======== Given records

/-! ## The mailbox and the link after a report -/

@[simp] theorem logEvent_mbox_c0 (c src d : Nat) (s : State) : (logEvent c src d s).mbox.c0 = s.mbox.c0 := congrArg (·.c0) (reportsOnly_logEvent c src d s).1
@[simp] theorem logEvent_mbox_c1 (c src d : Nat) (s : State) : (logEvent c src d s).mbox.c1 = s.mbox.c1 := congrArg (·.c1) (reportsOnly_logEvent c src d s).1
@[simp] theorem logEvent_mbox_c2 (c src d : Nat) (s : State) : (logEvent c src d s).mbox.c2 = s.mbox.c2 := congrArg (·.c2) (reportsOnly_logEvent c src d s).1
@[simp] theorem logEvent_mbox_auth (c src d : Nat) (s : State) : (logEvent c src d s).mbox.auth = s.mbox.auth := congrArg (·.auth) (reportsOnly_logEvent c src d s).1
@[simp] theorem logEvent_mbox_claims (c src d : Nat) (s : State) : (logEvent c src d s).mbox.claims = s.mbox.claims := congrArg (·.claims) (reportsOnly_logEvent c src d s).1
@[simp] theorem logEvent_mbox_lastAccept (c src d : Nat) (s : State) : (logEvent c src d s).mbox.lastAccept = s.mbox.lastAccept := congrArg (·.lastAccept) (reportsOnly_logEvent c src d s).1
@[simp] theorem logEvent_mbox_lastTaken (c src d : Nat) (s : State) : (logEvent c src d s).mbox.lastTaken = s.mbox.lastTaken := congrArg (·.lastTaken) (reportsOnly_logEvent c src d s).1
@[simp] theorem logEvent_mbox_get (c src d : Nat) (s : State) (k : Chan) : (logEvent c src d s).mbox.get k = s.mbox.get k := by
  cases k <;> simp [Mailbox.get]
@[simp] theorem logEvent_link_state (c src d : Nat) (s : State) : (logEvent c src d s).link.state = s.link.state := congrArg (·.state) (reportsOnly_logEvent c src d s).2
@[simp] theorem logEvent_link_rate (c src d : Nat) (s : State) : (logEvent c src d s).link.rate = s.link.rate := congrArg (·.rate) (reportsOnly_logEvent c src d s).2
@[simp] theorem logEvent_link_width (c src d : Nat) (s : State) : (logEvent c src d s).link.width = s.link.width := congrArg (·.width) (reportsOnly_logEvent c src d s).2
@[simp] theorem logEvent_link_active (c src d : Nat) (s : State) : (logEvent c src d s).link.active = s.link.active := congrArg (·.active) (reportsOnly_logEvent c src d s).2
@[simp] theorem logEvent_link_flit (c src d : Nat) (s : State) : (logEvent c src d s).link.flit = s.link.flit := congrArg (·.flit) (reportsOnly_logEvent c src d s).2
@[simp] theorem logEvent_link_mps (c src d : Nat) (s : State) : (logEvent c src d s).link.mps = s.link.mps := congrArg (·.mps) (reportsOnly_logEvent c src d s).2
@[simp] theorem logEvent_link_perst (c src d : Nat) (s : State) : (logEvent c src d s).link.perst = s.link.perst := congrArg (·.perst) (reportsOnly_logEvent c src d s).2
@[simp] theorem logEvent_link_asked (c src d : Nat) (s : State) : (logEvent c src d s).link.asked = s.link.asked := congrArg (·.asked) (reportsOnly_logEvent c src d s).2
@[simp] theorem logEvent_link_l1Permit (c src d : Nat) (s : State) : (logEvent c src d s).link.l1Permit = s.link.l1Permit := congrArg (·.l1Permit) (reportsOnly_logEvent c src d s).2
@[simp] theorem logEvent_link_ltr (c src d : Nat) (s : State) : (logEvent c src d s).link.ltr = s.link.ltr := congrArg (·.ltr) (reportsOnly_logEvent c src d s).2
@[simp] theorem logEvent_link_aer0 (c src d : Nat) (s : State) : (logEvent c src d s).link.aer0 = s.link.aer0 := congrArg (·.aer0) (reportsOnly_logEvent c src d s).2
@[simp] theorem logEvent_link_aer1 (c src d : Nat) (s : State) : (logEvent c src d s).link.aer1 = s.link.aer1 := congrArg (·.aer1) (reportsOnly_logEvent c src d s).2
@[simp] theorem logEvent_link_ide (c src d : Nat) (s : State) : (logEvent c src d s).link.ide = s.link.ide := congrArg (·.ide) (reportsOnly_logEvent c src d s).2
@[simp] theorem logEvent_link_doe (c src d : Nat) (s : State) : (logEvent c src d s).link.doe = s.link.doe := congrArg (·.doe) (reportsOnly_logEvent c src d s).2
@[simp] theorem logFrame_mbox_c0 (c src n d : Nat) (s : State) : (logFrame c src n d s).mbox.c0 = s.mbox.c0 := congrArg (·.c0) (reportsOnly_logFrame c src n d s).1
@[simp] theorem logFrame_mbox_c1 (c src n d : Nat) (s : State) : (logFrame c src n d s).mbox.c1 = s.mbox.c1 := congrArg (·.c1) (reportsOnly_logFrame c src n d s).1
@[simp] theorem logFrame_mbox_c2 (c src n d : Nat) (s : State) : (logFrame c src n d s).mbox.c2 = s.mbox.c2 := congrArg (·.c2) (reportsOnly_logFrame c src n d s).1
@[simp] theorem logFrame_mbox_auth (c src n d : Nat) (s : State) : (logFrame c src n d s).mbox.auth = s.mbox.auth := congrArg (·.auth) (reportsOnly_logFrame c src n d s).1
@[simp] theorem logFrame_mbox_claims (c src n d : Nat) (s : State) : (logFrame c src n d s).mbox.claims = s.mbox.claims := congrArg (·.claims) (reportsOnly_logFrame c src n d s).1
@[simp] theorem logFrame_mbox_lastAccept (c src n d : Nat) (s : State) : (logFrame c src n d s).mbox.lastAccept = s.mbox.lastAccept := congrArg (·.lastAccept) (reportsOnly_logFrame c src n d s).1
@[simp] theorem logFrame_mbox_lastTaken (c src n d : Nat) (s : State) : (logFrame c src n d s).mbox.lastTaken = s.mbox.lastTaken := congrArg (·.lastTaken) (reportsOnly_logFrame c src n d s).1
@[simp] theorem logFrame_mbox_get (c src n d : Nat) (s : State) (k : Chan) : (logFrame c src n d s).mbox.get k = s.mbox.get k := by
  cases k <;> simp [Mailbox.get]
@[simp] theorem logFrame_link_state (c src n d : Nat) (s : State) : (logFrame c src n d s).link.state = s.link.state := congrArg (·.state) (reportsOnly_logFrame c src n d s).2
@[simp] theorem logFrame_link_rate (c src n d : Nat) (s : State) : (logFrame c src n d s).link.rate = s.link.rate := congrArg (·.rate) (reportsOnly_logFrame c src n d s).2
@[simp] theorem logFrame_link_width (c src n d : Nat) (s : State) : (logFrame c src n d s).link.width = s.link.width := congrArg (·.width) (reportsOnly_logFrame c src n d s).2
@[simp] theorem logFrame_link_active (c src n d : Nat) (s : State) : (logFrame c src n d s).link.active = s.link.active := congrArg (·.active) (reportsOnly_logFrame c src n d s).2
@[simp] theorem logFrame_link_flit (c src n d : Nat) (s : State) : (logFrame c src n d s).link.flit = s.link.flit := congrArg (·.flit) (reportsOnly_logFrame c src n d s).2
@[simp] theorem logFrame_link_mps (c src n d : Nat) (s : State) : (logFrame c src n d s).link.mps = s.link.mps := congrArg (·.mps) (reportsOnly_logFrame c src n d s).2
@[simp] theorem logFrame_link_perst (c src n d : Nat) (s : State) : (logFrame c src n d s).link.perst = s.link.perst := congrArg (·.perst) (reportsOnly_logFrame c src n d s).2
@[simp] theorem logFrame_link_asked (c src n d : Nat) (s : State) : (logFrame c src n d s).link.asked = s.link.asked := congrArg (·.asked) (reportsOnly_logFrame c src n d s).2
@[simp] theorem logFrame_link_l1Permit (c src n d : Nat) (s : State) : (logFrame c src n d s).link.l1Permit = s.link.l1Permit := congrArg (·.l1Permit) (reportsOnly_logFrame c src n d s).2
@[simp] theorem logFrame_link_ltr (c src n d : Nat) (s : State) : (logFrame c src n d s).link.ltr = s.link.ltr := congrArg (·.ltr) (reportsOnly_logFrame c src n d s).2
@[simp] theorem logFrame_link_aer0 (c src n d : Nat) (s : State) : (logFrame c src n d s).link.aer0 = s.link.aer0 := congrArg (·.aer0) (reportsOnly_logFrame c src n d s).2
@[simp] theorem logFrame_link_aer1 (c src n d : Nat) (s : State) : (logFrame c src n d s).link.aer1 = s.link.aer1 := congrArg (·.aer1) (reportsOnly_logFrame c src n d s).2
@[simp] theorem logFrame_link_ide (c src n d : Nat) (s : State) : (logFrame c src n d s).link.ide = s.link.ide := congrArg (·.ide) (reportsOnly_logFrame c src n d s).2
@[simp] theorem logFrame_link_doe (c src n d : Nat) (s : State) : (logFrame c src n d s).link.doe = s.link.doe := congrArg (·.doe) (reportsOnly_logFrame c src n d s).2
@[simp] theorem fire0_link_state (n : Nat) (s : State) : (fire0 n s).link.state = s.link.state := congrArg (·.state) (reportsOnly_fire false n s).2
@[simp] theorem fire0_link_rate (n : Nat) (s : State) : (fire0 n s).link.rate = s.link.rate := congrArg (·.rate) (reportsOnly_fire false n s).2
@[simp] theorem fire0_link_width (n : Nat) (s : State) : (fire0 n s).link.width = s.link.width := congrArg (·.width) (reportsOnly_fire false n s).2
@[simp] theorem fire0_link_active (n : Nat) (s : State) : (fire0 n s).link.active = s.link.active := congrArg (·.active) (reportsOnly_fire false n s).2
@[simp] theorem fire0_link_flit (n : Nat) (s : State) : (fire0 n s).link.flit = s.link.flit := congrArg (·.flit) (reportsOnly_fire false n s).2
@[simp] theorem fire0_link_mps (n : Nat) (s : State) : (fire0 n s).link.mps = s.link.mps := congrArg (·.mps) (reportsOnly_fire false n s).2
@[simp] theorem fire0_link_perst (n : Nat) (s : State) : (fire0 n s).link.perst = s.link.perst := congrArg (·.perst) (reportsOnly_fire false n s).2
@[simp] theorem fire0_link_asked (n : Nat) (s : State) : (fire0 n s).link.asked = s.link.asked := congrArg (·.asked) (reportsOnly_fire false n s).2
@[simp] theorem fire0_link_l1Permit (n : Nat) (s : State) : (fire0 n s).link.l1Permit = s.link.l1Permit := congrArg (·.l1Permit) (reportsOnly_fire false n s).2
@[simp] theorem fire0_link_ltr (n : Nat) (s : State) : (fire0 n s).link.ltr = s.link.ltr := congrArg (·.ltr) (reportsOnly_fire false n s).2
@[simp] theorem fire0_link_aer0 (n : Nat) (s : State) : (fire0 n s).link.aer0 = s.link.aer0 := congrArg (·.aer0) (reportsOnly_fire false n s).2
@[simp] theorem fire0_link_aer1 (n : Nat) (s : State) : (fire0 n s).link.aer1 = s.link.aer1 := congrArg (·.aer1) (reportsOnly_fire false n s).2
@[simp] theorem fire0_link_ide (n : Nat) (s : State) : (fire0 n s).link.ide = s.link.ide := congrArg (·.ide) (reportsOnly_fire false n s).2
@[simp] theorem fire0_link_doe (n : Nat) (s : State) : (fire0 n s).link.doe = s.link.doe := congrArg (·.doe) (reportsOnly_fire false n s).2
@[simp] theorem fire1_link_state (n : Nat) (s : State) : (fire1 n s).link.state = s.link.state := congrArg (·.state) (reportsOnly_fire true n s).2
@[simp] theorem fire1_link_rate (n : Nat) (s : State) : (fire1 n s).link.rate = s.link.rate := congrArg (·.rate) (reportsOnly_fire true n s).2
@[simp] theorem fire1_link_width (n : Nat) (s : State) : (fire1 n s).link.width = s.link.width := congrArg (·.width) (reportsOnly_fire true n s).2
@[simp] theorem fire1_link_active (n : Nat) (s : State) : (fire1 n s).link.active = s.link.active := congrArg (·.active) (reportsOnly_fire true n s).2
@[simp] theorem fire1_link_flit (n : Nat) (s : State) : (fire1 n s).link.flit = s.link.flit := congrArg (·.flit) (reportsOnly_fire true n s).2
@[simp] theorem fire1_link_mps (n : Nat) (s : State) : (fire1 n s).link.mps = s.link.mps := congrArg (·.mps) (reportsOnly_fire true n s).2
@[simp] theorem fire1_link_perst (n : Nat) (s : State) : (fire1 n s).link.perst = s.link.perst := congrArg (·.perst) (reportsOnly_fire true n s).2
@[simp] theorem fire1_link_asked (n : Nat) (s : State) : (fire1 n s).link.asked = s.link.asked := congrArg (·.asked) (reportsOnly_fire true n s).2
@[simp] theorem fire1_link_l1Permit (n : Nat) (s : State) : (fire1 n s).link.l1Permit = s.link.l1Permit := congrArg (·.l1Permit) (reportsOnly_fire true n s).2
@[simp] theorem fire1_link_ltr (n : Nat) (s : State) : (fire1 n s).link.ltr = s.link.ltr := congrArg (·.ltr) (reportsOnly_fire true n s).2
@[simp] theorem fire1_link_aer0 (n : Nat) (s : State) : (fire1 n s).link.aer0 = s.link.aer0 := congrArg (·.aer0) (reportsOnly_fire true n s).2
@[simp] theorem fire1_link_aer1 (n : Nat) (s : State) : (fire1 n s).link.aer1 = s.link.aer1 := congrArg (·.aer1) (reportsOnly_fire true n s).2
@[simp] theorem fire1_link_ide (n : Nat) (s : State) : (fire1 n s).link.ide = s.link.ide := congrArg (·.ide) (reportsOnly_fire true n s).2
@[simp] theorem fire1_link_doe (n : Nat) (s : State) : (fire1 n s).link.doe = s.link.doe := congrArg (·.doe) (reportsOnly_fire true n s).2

================
======== Given records

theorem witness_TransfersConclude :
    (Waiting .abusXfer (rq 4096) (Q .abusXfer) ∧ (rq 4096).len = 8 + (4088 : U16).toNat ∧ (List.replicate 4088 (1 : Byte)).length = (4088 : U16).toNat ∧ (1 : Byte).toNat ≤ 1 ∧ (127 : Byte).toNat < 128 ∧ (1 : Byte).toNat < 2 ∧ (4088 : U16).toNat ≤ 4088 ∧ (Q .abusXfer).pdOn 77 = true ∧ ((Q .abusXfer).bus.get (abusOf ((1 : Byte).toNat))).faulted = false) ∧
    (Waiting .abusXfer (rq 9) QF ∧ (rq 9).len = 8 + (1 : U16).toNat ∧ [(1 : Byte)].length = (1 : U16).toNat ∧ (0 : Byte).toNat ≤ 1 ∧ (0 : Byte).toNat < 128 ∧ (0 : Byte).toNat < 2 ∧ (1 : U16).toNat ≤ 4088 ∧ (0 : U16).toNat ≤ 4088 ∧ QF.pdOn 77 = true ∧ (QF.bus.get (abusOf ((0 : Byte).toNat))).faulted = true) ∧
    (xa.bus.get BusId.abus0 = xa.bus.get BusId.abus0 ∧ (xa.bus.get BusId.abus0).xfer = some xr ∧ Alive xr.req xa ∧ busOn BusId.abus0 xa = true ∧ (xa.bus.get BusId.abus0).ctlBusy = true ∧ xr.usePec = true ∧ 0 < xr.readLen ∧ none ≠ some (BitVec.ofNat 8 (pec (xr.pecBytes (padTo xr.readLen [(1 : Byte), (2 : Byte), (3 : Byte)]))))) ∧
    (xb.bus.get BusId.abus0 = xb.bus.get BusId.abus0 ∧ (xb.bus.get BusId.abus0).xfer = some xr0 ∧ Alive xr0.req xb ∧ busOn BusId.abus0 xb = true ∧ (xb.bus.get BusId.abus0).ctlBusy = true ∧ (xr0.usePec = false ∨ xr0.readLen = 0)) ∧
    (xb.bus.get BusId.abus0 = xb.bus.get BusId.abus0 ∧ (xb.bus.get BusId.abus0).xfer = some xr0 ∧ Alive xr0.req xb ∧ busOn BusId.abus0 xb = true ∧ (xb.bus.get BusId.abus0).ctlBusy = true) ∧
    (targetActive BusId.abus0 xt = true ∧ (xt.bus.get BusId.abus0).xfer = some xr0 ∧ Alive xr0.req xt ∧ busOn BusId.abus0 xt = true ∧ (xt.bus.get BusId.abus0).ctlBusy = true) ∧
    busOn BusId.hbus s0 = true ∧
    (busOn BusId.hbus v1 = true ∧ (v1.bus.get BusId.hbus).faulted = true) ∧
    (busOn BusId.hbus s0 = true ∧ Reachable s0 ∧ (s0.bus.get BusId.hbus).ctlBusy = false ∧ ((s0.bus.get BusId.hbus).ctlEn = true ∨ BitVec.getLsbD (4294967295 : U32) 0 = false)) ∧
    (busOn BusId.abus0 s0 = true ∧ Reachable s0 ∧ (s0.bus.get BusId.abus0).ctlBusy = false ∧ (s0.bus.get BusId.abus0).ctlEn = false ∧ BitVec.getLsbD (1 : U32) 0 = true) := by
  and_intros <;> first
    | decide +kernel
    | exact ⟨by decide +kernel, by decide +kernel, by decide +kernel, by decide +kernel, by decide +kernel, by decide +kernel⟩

================
======== Given records

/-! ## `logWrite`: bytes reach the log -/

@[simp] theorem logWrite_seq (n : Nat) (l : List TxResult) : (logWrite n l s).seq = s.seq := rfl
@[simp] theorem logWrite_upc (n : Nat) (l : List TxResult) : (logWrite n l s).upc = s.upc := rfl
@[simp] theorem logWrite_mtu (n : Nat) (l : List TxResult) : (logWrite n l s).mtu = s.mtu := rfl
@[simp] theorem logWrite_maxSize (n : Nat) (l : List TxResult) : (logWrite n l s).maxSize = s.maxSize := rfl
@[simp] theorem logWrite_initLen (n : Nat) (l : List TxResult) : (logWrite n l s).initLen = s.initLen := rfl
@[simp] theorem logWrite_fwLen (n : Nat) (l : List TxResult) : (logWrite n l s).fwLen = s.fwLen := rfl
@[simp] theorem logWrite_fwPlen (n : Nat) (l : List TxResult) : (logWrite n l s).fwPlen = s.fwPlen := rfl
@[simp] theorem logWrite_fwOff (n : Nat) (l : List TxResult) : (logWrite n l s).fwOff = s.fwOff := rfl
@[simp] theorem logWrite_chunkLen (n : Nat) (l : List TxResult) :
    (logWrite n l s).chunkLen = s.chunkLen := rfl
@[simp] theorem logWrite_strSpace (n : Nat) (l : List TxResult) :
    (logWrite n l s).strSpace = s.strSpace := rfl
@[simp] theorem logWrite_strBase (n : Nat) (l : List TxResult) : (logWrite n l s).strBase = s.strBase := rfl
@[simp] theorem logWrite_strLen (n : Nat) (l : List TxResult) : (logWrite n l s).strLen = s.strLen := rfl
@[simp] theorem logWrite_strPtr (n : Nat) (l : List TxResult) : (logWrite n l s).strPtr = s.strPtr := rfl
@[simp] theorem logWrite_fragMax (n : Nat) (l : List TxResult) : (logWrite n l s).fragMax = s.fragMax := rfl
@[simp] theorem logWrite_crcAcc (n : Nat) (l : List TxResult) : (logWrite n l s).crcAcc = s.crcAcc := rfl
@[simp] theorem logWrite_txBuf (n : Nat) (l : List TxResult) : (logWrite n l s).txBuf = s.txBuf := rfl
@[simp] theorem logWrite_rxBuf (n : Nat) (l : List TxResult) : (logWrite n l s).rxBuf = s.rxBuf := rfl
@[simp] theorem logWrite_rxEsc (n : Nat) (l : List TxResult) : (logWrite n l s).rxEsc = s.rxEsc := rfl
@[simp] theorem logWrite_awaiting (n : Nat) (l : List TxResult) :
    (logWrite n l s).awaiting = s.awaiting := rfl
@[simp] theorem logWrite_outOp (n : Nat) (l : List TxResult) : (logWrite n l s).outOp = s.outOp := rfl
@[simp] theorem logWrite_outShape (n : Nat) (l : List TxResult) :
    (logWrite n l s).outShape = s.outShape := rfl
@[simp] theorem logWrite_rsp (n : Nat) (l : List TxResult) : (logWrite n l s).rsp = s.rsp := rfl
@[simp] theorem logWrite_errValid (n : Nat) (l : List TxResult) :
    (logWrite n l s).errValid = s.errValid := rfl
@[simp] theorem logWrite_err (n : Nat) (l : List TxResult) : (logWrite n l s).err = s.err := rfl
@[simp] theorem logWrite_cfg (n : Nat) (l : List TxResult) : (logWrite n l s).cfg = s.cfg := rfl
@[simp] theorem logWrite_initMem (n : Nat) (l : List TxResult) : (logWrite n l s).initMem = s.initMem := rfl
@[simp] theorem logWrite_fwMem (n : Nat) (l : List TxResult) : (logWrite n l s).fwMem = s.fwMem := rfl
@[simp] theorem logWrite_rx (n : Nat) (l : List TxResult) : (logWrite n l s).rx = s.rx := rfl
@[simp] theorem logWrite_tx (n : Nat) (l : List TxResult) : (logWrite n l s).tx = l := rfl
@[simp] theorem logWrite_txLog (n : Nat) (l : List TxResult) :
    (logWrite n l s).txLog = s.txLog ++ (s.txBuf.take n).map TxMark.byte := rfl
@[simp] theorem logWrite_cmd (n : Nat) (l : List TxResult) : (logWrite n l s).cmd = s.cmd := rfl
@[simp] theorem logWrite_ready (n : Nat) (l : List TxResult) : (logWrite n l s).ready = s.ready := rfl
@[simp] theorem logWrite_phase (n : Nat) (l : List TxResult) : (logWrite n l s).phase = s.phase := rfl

================

* [Exercise description]:
Please reproduce, exactly as they appear above, the lines from the line containing "theorem logWrite_strSpace (n" up to and including the line containing "s.strPtr := rfl".

* [Answer box]:
@[simp] theorem logWrite_strSpace (n : Nat) (l : List TxResult) :
    (logWrite n l s).strSpace = s.strSpace := rfl
@[simp] theorem logWrite_strBase (n : Nat) (l : List TxResult) : (logWrite n l s).strBase = s.strBase := rfl
@[simp] theorem logWrite_strLen (n : Nat) (l : List TxResult) : (logWrite n l s).strLen = s.strLen := rfl
@[simp] theorem logWrite_strPtr (n : Nat) (l : List TxResult) : (logWrite n l s).strPtr = s.strPtr := rfl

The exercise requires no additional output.